#### Brief
Your response should be the complete set of records, reproduced exactly.

** Exercise data follows **

/-- ADJ_WRITE (R151, R161, R165). -/
def State.adjWrite (s : State) (i : Nat) (data : List Nat) : Nat × State :=
  let a := s.adjAt i
  if 2097151 < i then (dBAD_OPERAND, s)
  else if a.st = .retiring then (dINDEX_RETIRING, s)
  else (0, (s.wordWritten 4 i).setAdj i { st := .valid, data := data, version := (a.version + 1) % 65536, due := 0 })

/-- ADJ_DELETE (R162, R165, R166). -/
def State.adjDelete (s : State) (i : Nat) : Nat × State :=
  let a := s.adjAt i
  if 2097151 < i then (dBAD_OPERAND, s)
  else match a.st with
    | .retiring => (dINDEX_RETIRING, s)
    | .free => (dNOT_FOUND, s)
    | .valid => (0, (s.setAdj i { a with st := .retiring, due := s.clk + ms (s.rd LKP_RETIRE.time_ms) }).inc LKP_RETIRECNT.entries)

end Sys2Proof.Machine
end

** End of Exercise data **

#### Exercise answer
/-- ADJ_WRITE (R151, R161, R165). -/
def State.adjWrite (s : State) (i : Nat) (data : List Nat) : Nat × State :=
  let a := s.adjAt i
  if 2097151 < i then (dBAD_OPERAND, s)
  else if a.st = .retiring then (dINDEX_RETIRING, s)
  else (0, (s.wordWritten 4 i).setAdj i { st := .valid, data := data, version := (a.version + 1) % 65536, due := 0 })

/-- ADJ_DELETE (R162, R165, R166). -/
def State.adjDelete (s : State) (i : Nat) : Nat × State :=
  let a := s.adjAt i
  if 2097151 < i then (dBAD_OPERAND, s)
  else match a.st with
    | .retiring => (dINDEX_RETIRING, s)
    | .free => (dNOT_FOUND, s)
    | .valid => (0, (s.setAdj i { a with st := .retiring, due := s.clk + ms (s.rd LKP_RETIRE.time_ms) }).inc LKP_RETIRECNT.entries)

end Sys2Proof.Machine
end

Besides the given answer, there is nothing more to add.